[Tutor] Conditional attribute access / key access

Knacktus knacktus at googlemail.com
Tue Aug 31 15:53:48 CEST 2010


> The sizes given are in bytes. So 200,000 instances of this class, plus
> the list to hold them, would take approximately 34 megabytes. An entry
> level PC these days has 1000 megabytes of memory. "Huge"? Not even
> close.

The items hold a lot of metadata, which I didn't provide in my example. 
Depending on the source up to 30 addional attributes per item, mainly 
strings. And I will have several sources.

>> So far
>> there're no restrictions about how to model the items. They can be
>> dicts, objects of a custom class (preferable with __slots__) or
>> namedTuple.
>>
>> Those items have references to each other using ids.
>
> That approach sounds slow and ponderous to me.
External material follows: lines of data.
-- ==== Sys2Proof/Tests/Slice0.lean ====
section
/-! SUPPORT. Tests: ill-formed commands are refused, words of the manual decode, the manual's worked examples come out, and
for every statement with hypotheses a concrete state and operands meet them. -/
open Sys2Proof Sys2Proof.Machine
namespace Sys2Proof.Tests

/-! ### Well-formedness: one ill-formed term for each check -/

/-- A frame on port 0, addressed to AID 5. -/
def hdr (src : Aid) (n pcp : Nat) : Hdr :=
  { now := 2000, port := 0, sub := 0, pcp := pcp, tagged := true, check := .passed, ce := false, dst := 5, src := src, cid := 1, gen := 2
    length := n, received := n, tag := 1, hopSeq := 1, hopAck := 0 }

def issue : Issue := { now := 2000, thread := ⟨0, 0⟩ }

theorem test_wf_core : instrWf (.add { issue with thread := ⟨1024, 0⟩ } ⟨1, 6, 7⟩) = false := by decide
theorem test_wf_context : instrWf (.add { issue with thread := ⟨0, 8192⟩ } ⟨1, 6, 7⟩) = false := by decide
theorem test_wf_issue : instrWf (.add issue ⟨1, 6, 7⟩) = true := by decide
theorem test_wf_shi : instrWf (.shi issue ⟨1, 6, 0x100⟩) = false ∧ instrWf (.shi issue ⟨1, 6, 0xC0⟩) = false := by decide
theorem test_wf_variant : instrWf (.ld issue ⟨1, 2, 3, 3, 3, 0⟩) = false := by decide
theorem test_wf_type : instrWf (.vadd issue { vd := 0, va := 0, vb := 0, msk := 0, ty := 15 }) = false := by decide
theorem test_wf_port : instrWf (.release { hdr 7 8 1 with port := 32 }) = false := by decide
theorem test_wf_sub : instrWf (.release { hdr 7 8 1 with sub := 8 }) = false := by decide
theorem test_wf_pcp : instrWf (.release (hdr 7 8 8)) = false := by decide
theorem test_wf_link : instrWf (.d2dRetryFailure 0 3) = false := by decide
theorem test_wf_entry : instrWf (.promote 0 65536) = false := by decide
theorem test_wf_channel : instrWf (.garbageCollection 0 32 0 true) = false := by decide
theorem test_wf_symbol : instrWf (.patrolScrub 0 1 0 [(80, 1)]) = false ∧ instrWf (.patrolScrub 0 1 0 [(3, 0)]) = false := by decide
theorem test_wf_mover : instrWf (.stagingGrant 0 64) = false := by decide
theorem test_wf_index : instrWf (.mergeStart 0 16) = false := by decide
theorem test_wf_cluster : instrWf (.clusterZeroed 0 64) = false := by decide
theorem test_wf_core_error : instrWf (.coreError 0 1024 .context) = false := by decide
theorem test_wf_latch : instrWf (.grdFaultLatch (hdr 9 56 7) ⟨1, 0, []⟩ 1024 0 0) = false ∧
    instrWf (.grdFaultLatch (hdr 9 56 7) ⟨1, 0, []⟩ 0 4 0) = false := by decide
/-- An ADMIT of AID 5: opcode 0x75, destination 5, source 9, cid 1, generation 2, length 48, tag 1; its payload names AID 5. -/
def admitText : List Byte := beBytes 24 0x207500050009000102000030000000010000000000000000 ++ beBytes 8 0x0005000000000000
theorem test_wf_text : instrWf (.admitDevice (hdr 9 48 7) ⟨1, 0, admitText⟩ 5 []) = true ∧
    instrWf (.admitDevice (hdr 9 48 7) ⟨1, 0, admitText⟩ 6 []) = false ∧
    instrWf (.admitDevice { hdr 9 48 7 with cid := 2 } ⟨1, 0, admitText⟩ 5 []) = false ∧
    instrWf (.admitDevice (hdr 9 48 7) ⟨1, 0, []⟩ 5 []) = false := by decide
theorem test_wf_event_port : instrWf (.egressSelect 0 32 0) = false ∧ instrWf (.egressSelect 0 0 8) = false ∧
    instrWf (.replayTimeout 0 0 0 8) = false := by decide

/-! ### Words of the manual (09, encoding examples) -/

theorem test_decode_add : decodeGrid issue 0x04EE0000 = some (.add issue { sd := 1, sa := 6, sb := 7 }) := by decide
theorem test_decode_bget : decodeGrid issue 0x77B98000 = some (.bget issue { sl := 7, sh := 3, so := 4, sa := 6, var := 0 }) := by decide
theorem test_decode_addi : decodeGrid issue 0x09200040 = some (.addi issue { sd := 2, sa := 2, imm := 0x40 }) := by decide
theorem test_decode_vsld : decodeGrid issue 0x54080000 = some (.vsld issue { vd := 0, sa := 2, imm := 0 }) := by decide
theorem test_decode_xdot : decodeGrid issue 0xC0000050 =
    some (.xdot issue { e := 0, va := 0, vb := 0, msk := 0, ty := 1, sx := 0 }) := by decide
theorem test_decode_blt : decodeGrid issue 0x391FFFFD = some (.blt issue { sa := 2, sb := 1, off := 0xFFFFD }) := by decide
theorem test_decode_sys : decodeGrid issue 0x88000004 = some (.sacq issue ⟨0, 0, 0⟩) ∧
    decodeGrid issue 0x88000005 = some (.srel issue ⟨0, 0, 0⟩) ∧ decodeGrid issue 0x88000000 = some (.halt issue ⟨0, 0, 0⟩) := by decide
theorem test_decode_ld : decodeGrid issue 0x625DC010 =
    some (.ld issue { sd := 4, sh := 5, so := 6, size := 3, var := 2, imm := 0x10 }) := by decide
theorem test_decode_vdotmx : decodeGrid issue 0xAD021F30 =
    some (.vdotmx issue { vd := 8, va := 2, vb := 3, msk := 7, ty := 3 }) := by decide
theorem test_decode_zero : decodeGrid issue 0 = none := by decide
/-- The opcode table of this block gives its rows no bits. -/
theorem test_table_words : decodeTableWord 32 0x04EE0000 = none := by decide

/-! ### Worked examples of the manual -/

/-- Lossless headroom of port P05 (15): 210 KiB over 3 m of copper at an MTU of 4,272 B. -/
theorem test_headroom_copper : headroomKib { mode := 1, mtu := 4272, cable := 3 } = 210 := by decide
theorem test_headroom_split : headroomKib { mode := 4, mtu := 4272, cable := 50 } = 46 := by decide
theorem test_headroom_far : headroomKib { mode := 1, mtu := 4272, cable := 2000 } = 4110 := by decide

/-- The directory set of the line at offset 0xC81A40 of region index 0xB3C (05). -/
theorem test_home_slice : homeSlice 0x32069 0xB3C = 3 := by decide
theorem test_directory_set : dirSetOf 4194304 0x32069 0xB3C = 0x2FD06 := by decide

/-- The terms of port P12 in the worked example of R504 (17): two flaps and one retrain, one of each in the last hour, and
corrected codewords spread evenly. -/
def p12 : List Term :=
  [{ ctr := 3, num := 100 * 4000000000000, den := 40000000000000 },
   { ctr := 5, num := 200, den := 4, factor := 50, ratio := trendRatio 2 1 },
   { ctr := 6, num := 100, den := 4, factor := 50, ratio := trendRatio 1 1 }]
Why don't you just give
> items direct references to each other, instead of indirect using ids?
>

Unfortunately I have to able to use a relational database later on. 
Currently I'm using a document database for developement. That's where 
the ids are coming from and you're right: They are a pain ... ;-)

>
> If you *need* indirection, say because you are keeping the data in a
> database and you want to only lazily load it when needed, rather than
> all at once, then the right approach is probably a proxy object:
>
> class PartProxy(object):
>      def __init__(self, database_id):
>          self._info = None
>          self.database_id = database_id
>      @property
>      def info(self):
>          if self._info is None:
>              self._info = get_from_database(self.database_id)
>          return self._info
>

That's it! Excactly what I was looking for! That eases the id-pain. Thanks!!